Nos últimos meses, a situação de saúde de Nilza apresentou novas complicações: há dois meses, foi descoberto um mioma, e uma hemorragia recente exigiu a transfusão de duas bolsas de sangue.

No momento a doença está estabilizada, mas ela afirma que ainda precisa de acompanhamento constante.

Durante todo esse período, Nilza conta com o suporte da filha, de 23 anos, que precisou deixar o emprego para cuidar da mãe. Além disso, a família depende do trabalho de um caminhão boiadeiro deixado pelo esposo como herança, mas que sofreu acidentes e prejuízos recentes, tornando a situação financeira ainda mais difícil.

“Estamos passando um sufoco terrível. A sorte é que meu genro e o dono da transportadora estão nos ajudando a colocar o caminhão pra trabalhar novamente”, relata.
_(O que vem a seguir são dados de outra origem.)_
-- ==== Sys2Proof/Laws/State.lean ====
section
/-! SUPPORT. One lemma per field per update of State, each true by rfl; then the updates that choose. -/

namespace Sys2Proof.Machine

/-! ### writeV writes only v -/

@[simp] theorem writeV_pc (s : State) (x : Reg) (u : Byte) : (writeV s x u).pc = s.pc := rfl
@[simp] theorem writeV_i (s : State) (x : Reg) (u : Byte) : (writeV s x u).i = s.i := rfl
@[simp] theorem writeV_stack (s : State) (x : Reg) (u : Byte) : (writeV s x u).stack = s.stack := rfl
@[simp] theorem writeV_dt (s : State) (x : Reg) (u : Byte) : (writeV s x u).dt = s.dt := rfl
@[simp] theorem writeV_st (s : State) (x : Reg) (u : Byte) : (writeV s x u).st = s.st := rfl
@[simp] theorem writeV_mem (s : State) (x : Reg) (u : Byte) : (writeV s x u).mem = s.mem := rfl
@[simp] theorem writeV_disp (s : State) (x : Reg) (u : Byte) : (writeV s x u).disp = s.disp := rfl
@[simp] theorem writeV_q (s : State) (x : Reg) (u : Byte) : (writeV s x u).q = s.q := rfl
@[simp] theorem writeV_draws (s : State) (x : Reg) (u : Byte) : (writeV s x u).draws = s.draws := rfl
@[simp] theorem writeV_cfg (s : State) (x : Reg) (u : Byte) : (writeV s x u).cfg = s.cfg := rfl

/-! ### setV writes only v -/

@[simp] theorem setV_v (s : State) (w : RegFile) : (setV s w).v = w := rfl
@[simp] theorem setV_pc (s : State) (w : RegFile) : (setV s w).pc = s.pc := rfl
@[simp] theorem setV_i (s : State) (w : RegFile) : (setV s w).i = s.i := rfl
@[simp] theorem setV_stack (s : State) (w : RegFile) : (setV s w).stack = s.stack := rfl
@[simp] theorem setV_dt (s : State) (w : RegFile) : (setV s w).dt = s.dt := rfl
@[simp] theorem setV_st (s : State) (w : RegFile) : (setV s w).st = s.st := rfl
@[simp] theorem setV_mem (s : State) (w : RegFile) : (setV s w).mem = s.mem := rfl
@[simp] theorem setV_disp (s : State) (w : RegFile) : (setV s w).disp = s.disp := rfl
@[simp] theorem setV_q (s : State) (w : RegFile) : (setV s w).q = s.q := rfl
@[simp] theorem setV_draws (s : State) (w : RegFile) : (setV s w).draws = s.draws := rfl
@[simp] theorem setV_cfg (s : State) (w : RegFile) : (setV s w).cfg = s.cfg := rfl

/-! ### setPc writes only pc -/

@[simp] theorem setPc_v (s : State) (a : Word) : (setPc s a).v = s.v := rfl
@[simp] theorem setPc_pc (s : State) (a : Word) : (setPc s a).pc = a := rfl
@[simp] theorem setPc_i (s : State) (a : Word) : (setPc s a).i = s.i := rfl
@[simp] theorem setPc_stack (s : State) (a : Word) : (setPc s a).stack = s.stack := rfl
@[simp] theorem setPc_dt (s : State) (a : Word) : (setPc s a).dt = s.dt := rfl
@[simp] theorem setPc_st (s : State) (a : Word) : (setPc s a).st = s.st := rfl
@[simp] theorem setPc_mem (s : State) (a : Word) : (setPc s a).mem = s.mem := rfl
@[simp] theorem setPc_disp (s : State) (a : Word) : (setPc s a).disp = s.disp := rfl
@[simp] theorem setPc_q (s : State) (a : Word) : (setPc s a).q = s.q := rfl
@[simp] theorem setPc_draws (s : State) (a : Word) : (setPc s a).draws = s.draws := rfl
@[simp] theorem setPc_cfg (s : State) (a : Word) : (setPc s a).cfg = s.cfg := rfl

/-! ### setI writes only i -/

@[simp] theorem setI_v (s : State) (a : Word) : (setI s a).v = s.v := rfl
@[simp] theorem setI_pc (s : State) (a : Word) : (setI s a).pc = s.pc := rfl
@[simp] theorem setI_i (s : State) (a : Word) : (setI s a).i = a := rfl
@[simp] theorem setI_stack (s : State) (a : Word) : (setI s a).stack = s.stack := rfl
@[simp] theorem setI_dt (s : State) (a : Word) : (setI s a).dt = s.dt := rfl
@[simp] theorem setI_st (s : State) (a : Word) : (setI s a).st = s.st := rfl
@[simp] theorem setI_mem (s : State) (a : Word) : (setI s a).mem = s.mem := rfl
@[simp] theorem setI_disp (s : State) (a : Word) : (setI s a).disp = s.disp := rfl
@[simp] theorem setI_q (s : State) (a : Word) : (setI s a).q = s.q := rfl
@[simp] theorem setI_draws (s : State) (a : Word) : (setI s a).draws = s.draws := rfl
@[simp] theorem setI_cfg (s : State) (a : Word) : (setI s a).cfg = s.cfg := rfl

/-! ### setStack writes only stack -/

@[simp] theorem setStack_v (s : State) (l : List Word) : (setStack s l).v = s.v := rfl
@[simp] theorem setStack_pc (s : State) (l : List Word) : (setStack s l).pc = s.pc := rfl
@[simp] theorem setStack_i (s : State) (l : List Word) : (setStack s l).i = s.i := rfl
@[simp] theorem setStack_stack (s : State) (l : List Word) : (setStack s l).stack = l := rfl
@[simp] theorem setStack_dt (s : State) (l : List Word) : (setStack s l).dt = s.dt := rfl
@[simp] theorem setStack_st (s : State) (l : List Word) : (setStack s l).st = s.st := rfl
@[simp] theorem setStack_mem (s : State) (l : List Word) : (setStack s l).mem = s.mem := rfl
@[simp] theorem setStack_disp (s : State) (l : List Word) : (setStack s l).disp = s.disp := rfl
@[simp] theorem setStack_q (s : State) (l : List Word) : (setStack s l).q = s.q := rfl
@[simp] theorem setStack_draws (s : State) (l : List Word) : (setStack s l).draws = s.draws := rfl
@[simp] theorem setStack_cfg (s : State) (l : List Word) : (setStack s l).cfg = s.cfg := rfl

/-! ### setDt writes only dt -/

@[simp] theorem setDt_v (s : State) (u : Byte) : (setDt s u).v = s.v := rfl
@[simp] theorem setDt_pc (s : State) (u : Byte) : (setDt s u).pc = s.pc := rfl
@[simp] theorem setDt_i (s : State) (u : Byte) : (setDt s u).i = s.i := rfl
@[simp] theorem setDt_stack (s : State) (u : Byte) : (setDt s u).stack = s.stack := rfl
@[simp] theorem setDt_dt (s : State) (u : Byte) : (setDt s u).dt = u := rfl
@[simp] theorem setDt_st (s : State) (u : Byte) : (setDt s u).st = s.st := rfl
@[simp] theorem setDt_mem (s : State) (u : Byte) : (setDt s u).mem = s.mem := rfl
@[simp] theorem setDt_disp (s : State) (u : Byte) : (setDt s u).disp = s.disp := rfl
@[simp] theorem setDt_q (s : State) (u : Byte) : (setDt s u).q = s.q := rfl
@[simp] theorem setDt_draws (s : State) (u : Byte) : (setDt s u).draws = s.draws := rfl
@[simp] theorem setDt_cfg (s : State) (u : Byte) : (setDt s u).cfg = s.cfg := rfl

/-! ### setSt writes only st -/

@[simp] theorem setSt_v (s : State) (u : Byte) : (setSt s u).v = s.v := rfl
@[simp] theorem setSt_pc (s : State) (u : Byte) : (setSt s u).pc = s.pc := rfl
@[simp] theorem setSt_i (s : State) (u : Byte) : (setSt s u).i = s.i := rfl
@[simp] theorem setSt_stack (s : State) (u : Byte) : (setSt s u).stack = s.stack := rfl
@[simp] theorem setSt_dt (s : State) (u : Byte) : (setSt s u).dt = s.dt := rfl
@[simp] theorem setSt_st (s : State) (u : Byte) : (setSt s u).st = u := rfl
@[simp] theorem setSt_mem (s : State) (u : Byte) : (setSt s u).mem = s.mem := rfl
@[simp] theorem setSt_disp (s : State) (u : Byte) : (setSt s u).disp = s.disp := rfl
@[simp] theorem setSt_q (s : State) (u : Byte) : (setSt s u).q = s.q := rfl
@[simp] theorem setSt_draws (s : State) (u : Byte) : (setSt s u).draws = s.draws := rfl
@[simp] theorem setSt_cfg (s : State) (u : Byte) : (setSt s u).cfg = s.cfg := rfl

/-! ### setMem writes only mem -/

@[simp] theorem setMem_v (s : State) (m : Memory) : (setMem s m).v = s.v := rfl
@[simp] theorem setMem_pc (s : State) (m : Memory) : (setMem s m).pc = s.pc := rfl
@[simp] theorem setMem_i (s : State) (m : Memory) : (setMem s m).i = s.i := rfl
@[simp] theorem setMem_stack (s : State) (m : Memory) : (setMem s m).stack = s.stack := rfl
@[simp] theorem setMem_dt (s : State) (m : Memory) : (setMem s m).dt = s.dt := rfl
@[simp] theorem setMem_st (s : State) (m : Memory) : (setMem s m).st = s.st := rfl
@[simp] theorem setMem_mem (s : State) (m : Memory) : (setMem s m).mem = m := rfl
@[simp] theorem setMem_disp (s : State) (m : Memory) : (setMem s m).disp = s.disp := rfl
@[simp] theorem setMem_q (s : State) (m : Memory) : (setMem s m).q = s.q := rfl
@[simp] theorem setMem_draws (s : State) (m : Memory) : (setMem s m).draws = s.draws := rfl
@[simp] theorem setMem_cfg (s : State) (m : Memory) : (setMem s m).cfg = s.cfg := rfl

/-! ### setDisp writes only disp -/

@[simp] theorem setDisp_v (s : State) (d : Display) : (setDisp s d).v = s.v := rfl
@[simp] theorem setDisp_pc (s : State) (d : Display) : (setDisp s d).pc = s.pc := rfl
@[simp] theorem setDisp_i (s : State) (d : Display) : (setDisp s d).i = s.i := rfl
@[simp] theorem setDisp_stack (s : State) (d : Display) : (setDisp s d).stack = s.stack := rfl
@[simp] theorem setDisp_dt (s : State) (d : Display) : (setDisp s d).dt = s.dt := rfl
@[simp] theorem setDisp_st (s : State) (d : Display) : (setDisp s d).st = s.st := rfl
@[simp] theorem setDisp_mem (s : State) (d : Display) : (setDisp s d).mem = s.mem := rfl
@[simp] theorem setDisp_disp (s : State) (d : Display) : (setDisp s d).disp = d := rfl
@[simp] theorem setDisp_q (s : State) (d : Display) : (setDisp s d).q = s.q := rfl
@[simp] theorem setDisp_draws (s : State) (d : Display) : (setDisp s d).draws = s.draws := rfl
@[simp] theorem setDisp_cfg (s : State) (d : Display) : (setDisp s d).cfg = s.cfg := rfl

/-! ### setQ writes only q -/

@[simp] theorem setQ_v (s : State) (q : BitVec 3) : (setQ s q).v = s.v := rfl
@[simp] theorem setQ_pc (s : State) (q : BitVec 3) : (setQ s q).pc = s.pc := rfl
@[simp] theorem setQ_i (s : State) (q : BitVec 3) : (setQ s q).i = s.i := rfl
@[simp] theorem setQ_stack (s : State) (q : BitVec 3) : (setQ s q).stack = s.stack := rfl
@[simp] theorem setQ_dt (s : State) (q : BitVec 3) : (setQ s q).dt = s.dt := rfl
@[simp] theorem setQ_st (s : State) (q : BitVec 3) : (setQ s q).st = s.st := rfl
@[simp] theorem setQ_mem (s : State) (q : BitVec 3) : (setQ s q).mem = s.mem := rfl
@[simp] theorem setQ_disp (s : State) (q : BitVec 3) : (setQ s q).disp = s.disp := rfl
@[simp] theorem setQ_q (s : State) (q : BitVec 3) : (setQ s q).q = q := rfl
@[simp] theorem setQ_draws (s : State) (q : BitVec 3) : (setQ s q).draws = s.draws := rfl
@[simp] theorem setQ_cfg (s : State) (q : BitVec 3) : (setQ s q).cfg = s.cfg := rfl

/-! ### countDraw writes only draws -/

@[simp] theorem countDraw_v (s : State) : (countDraw s).v = s.v := rfl
@[simp] theorem countDraw_pc (s : State) : (countDraw s).pc = s.pc := rfl
@[simp] theorem countDraw_i (s : State) : (countDraw s).i = s.i := rfl
@[simp] theorem countDraw_stack (s : State) : (countDraw s).stack = s.stack := rfl
@[simp] theorem countDraw_dt (s : State) : (countDraw s).dt = s.dt := rfl
@[simp] theorem countDraw_st (s : State) : (countDraw s).st = s.st := rfl
@[simp] theorem countDraw_mem (s : State) : (countDraw s).mem = s.mem := rfl
@[simp] theorem countDraw_disp (s : State) : (countDraw s).disp = s.disp := rfl
@[simp] theorem countDraw_q (s : State) : (countDraw s).q = s.q := rfl
@[simp] theorem countDraw_draws (s : State) : (countDraw s).draws = s.draws + 1 := rfl
@[simp] theorem countDraw_cfg (s : State) : (countDraw s).cfg = s.cfg := rfl

/-! ### advancePc writes only pc -/

@[simp] theorem advancePc_v (s : State) : (advancePc s).v = s.v := rfl
@[simp] theorem advancePc_pc (s : State) : (advancePc s).pc = s.pc + 2 := rfl
@[simp] theorem advancePc_i (s : State) : (advancePc s).i = s.i := rfl
@[simp] theorem advancePc_stack (s : State) : (advancePc s).stack = s.stack := rfl
@[simp] theorem advancePc_dt (s : State) : (advancePc s).dt = s.dt := rfl
@[simp] theorem advancePc_st (s : State) : (advancePc s).st = s.st := rfl
@[simp] theorem advancePc_mem (s : State) : (advancePc s).mem = s.mem := rfl
@[simp] theorem advancePc_disp (s : State) : (advancePc s).disp = s.disp := rfl
@[simp] theorem advancePc_q (s : State) : (advancePc s).q = s.q := rfl
@[simp] theorem advancePc_draws (s : State) : (advancePc s).draws = s.draws := rfl
@[simp] theorem advancePc_cfg (s : State) : (advancePc s).cfg = s.cfg := rfl

/-! ### skipIf and bumpIndex -/

@[simp] theorem skipIf_v (c : Bool) (s : State) : (skipIf c s).v = s.v := by
  cases c <;> rfl
@[simp] theorem skipIf_pc (c : Bool) (s : State) :
    (skipIf c s).pc = if c then s.pc + 2 else s.pc := by cases c <;> rfl
@[simp] theorem skipIf_i (c : Bool) (s : State) : (skipIf c s).i = s.i := by
  cases c <;> rfl
@[simp] theorem skipIf_stack (c : Bool) (s : State) : (skipIf c s).stack = s.stack := by
  cases c <;> rfl
@[simp] theorem skipIf_dt (c : Bool) (s : State) : (skipIf c s).dt = s.dt := by
  cases c <;> rfl
@[simp] theorem skipIf_st (c : Bool) (s : State) : (skipIf c s).st = s.st := by
  cases c <;> rfl
@[simp] theorem skipIf_mem (c : Bool) (s : State) : (skipIf c s).mem = s.mem := by
  cases c <;> rfl
@[simp] theorem skipIf_disp (c : Bool) (s : State) : (skipIf c s).disp = s.disp := by
  cases c <;> rfl
@[simp] theorem skipIf_q (c : Bool) (s : State) : (skipIf c s).q = s.q := by
  cases c <;> rfl
@[simp] theorem skipIf_draws (c : Bool) (s : State) : (skipIf c s).draws = s.draws := by
  cases c <;> rfl
@[simp] theorem skipIf_cfg (c : Bool) (s : State) : (skipIf c s).cfg = s.cfg := by
  cases c <;> rfl
@[simp] theorem bumpIndex_v (x : Reg) (s : State) : (bumpIndex x s).v = s.v := by
  unfold bumpIndex; split <;> rfl
@[simp] theorem bumpIndex_pc (x : Reg) (s : State) : (bumpIndex x s).pc = s.pc := by
  unfold bumpIndex; split <;> rfl
@[simp] theorem bumpIndex_i (x : Reg) (s : State) :
    (bumpIndex x s).i = if quirkLoadstore s then s.i else s.i + BitVec.ofNat 16 (x.val + 1) := by
  unfold bumpIndex; split <;> rfl
@[simp] theorem bumpIndex_stack (x : Reg) (s : State) : (bumpIndex x s).stack = s.stack := by
  unfold bumpIndex; split <;> rfl
@[simp] theorem bumpIndex_dt (x : Reg) (s : State) : (bumpIndex x s).dt = s.dt := by
  unfold bumpIndex; split <;> rfl
@[simp] theorem bumpIndex_st (x : Reg) (s : State) : (bumpIndex x s).st = s.st := by
  unfold bumpIndex; split <;> rfl
@[simp] theorem bumpIndex_mem (x : Reg) (s : State) : (bumpIndex x s).mem = s.mem := by
  unfold bumpIndex; split <;> rfl
@[simp] theorem bumpIndex_disp (x : Reg) (s : State) : (bumpIndex x s).disp = s.disp := by
  unfold bumpIndex; split <;> rfl
@[simp] theorem bumpIndex_q (x : Reg) (s : State) : (bumpIndex x s).q = s.q := by
  unfold bumpIndex; split <;> rfl
@[simp] theorem bumpIndex_draws (x : Reg) (s : State) : (bumpIndex x s).draws = s.draws := by
  unfold bumpIndex; split <;> rfl
@[simp] theorem bumpIndex_cfg (x : Reg) (s : State) : (bumpIndex x s).cfg = s.cfg := by
  unfold bumpIndex; split <;> rfl
@[simp] theorem writeFlagged_pc (s : State) (x : Reg) (f u : Byte) :
    (writeFlagged s x f u).pc = s.pc := rfl
@[simp] theorem writeFlagged_i (s : State) (x : Reg) (f u : Byte) :
    (writeFlagged s x f u).i = s.i := rfl
@[simp] theorem writeFlagged_stack (s : State) (x : Reg) (f u : Byte) :
    (writeFlagged s x f u).stack = s.stack := rfl
@[simp] theorem writeFlagged_dt (s : State) (x : Reg) (f u : Byte) :
    (writeFlagged s x f u).dt = s.dt := rfl
@[simp] theorem writeFlagged_st (s : State) (x : Reg) (f u : Byte) :
    (writeFlagged s x f u).st = s.st := rfl
@[simp] theorem writeFlagged_mem (s : State) (x : Reg) (f u : Byte) :
    (writeFlagged s x f u).mem = s.mem := rfl
@[simp] theorem writeFlagged_disp (s : State) (x : Reg) (f u : Byte) :
    (writeFlagged s x f u).disp = s.disp := rfl
@[simp] theorem writeFlagged_q (s : State) (x : Reg) (f u : Byte) :
    (writeFlagged s x f u).q = s.q := rfl
@[simp] theorem writeFlagged_draws (s : State) (x : Reg) (f u : Byte) :
    (writeFlagged s x f u).draws = s.draws := rfl
@[simp] theorem writeFlagged_cfg (s : State) (x : Reg) (f u : Byte) :
    (writeFlagged s x f u).cfg = s.cfg := rfl

end Sys2Proof.Machine
end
Nilza recebe apenas a aposentadoria e o custeio de passagens pelo TFD (Tratamento Fora de Domicílio) para consultas e exames em São Paulo. “Chegando lá, a gente se vira com as despesas. Em dezembro, farei novo exame do coração”, afirma.

Vida limitada e esperança por dias melhores

A doença trouxe mudanças profundas para o cotidiano de Nilza. Ela não pode caminhar longas distâncias, realizar esforços físicos e precisa da presença constante de alguém para qualquer atividade. “Mudou totalmente minha vida. É muito difícil depender de tudo e de todos", desabafa.

Apesar dos desafios, Nilza mantém a fé e a esperança de que a espera pelo transplante, que já dura mais de quatro anos, terá um desfecho positivo em breve.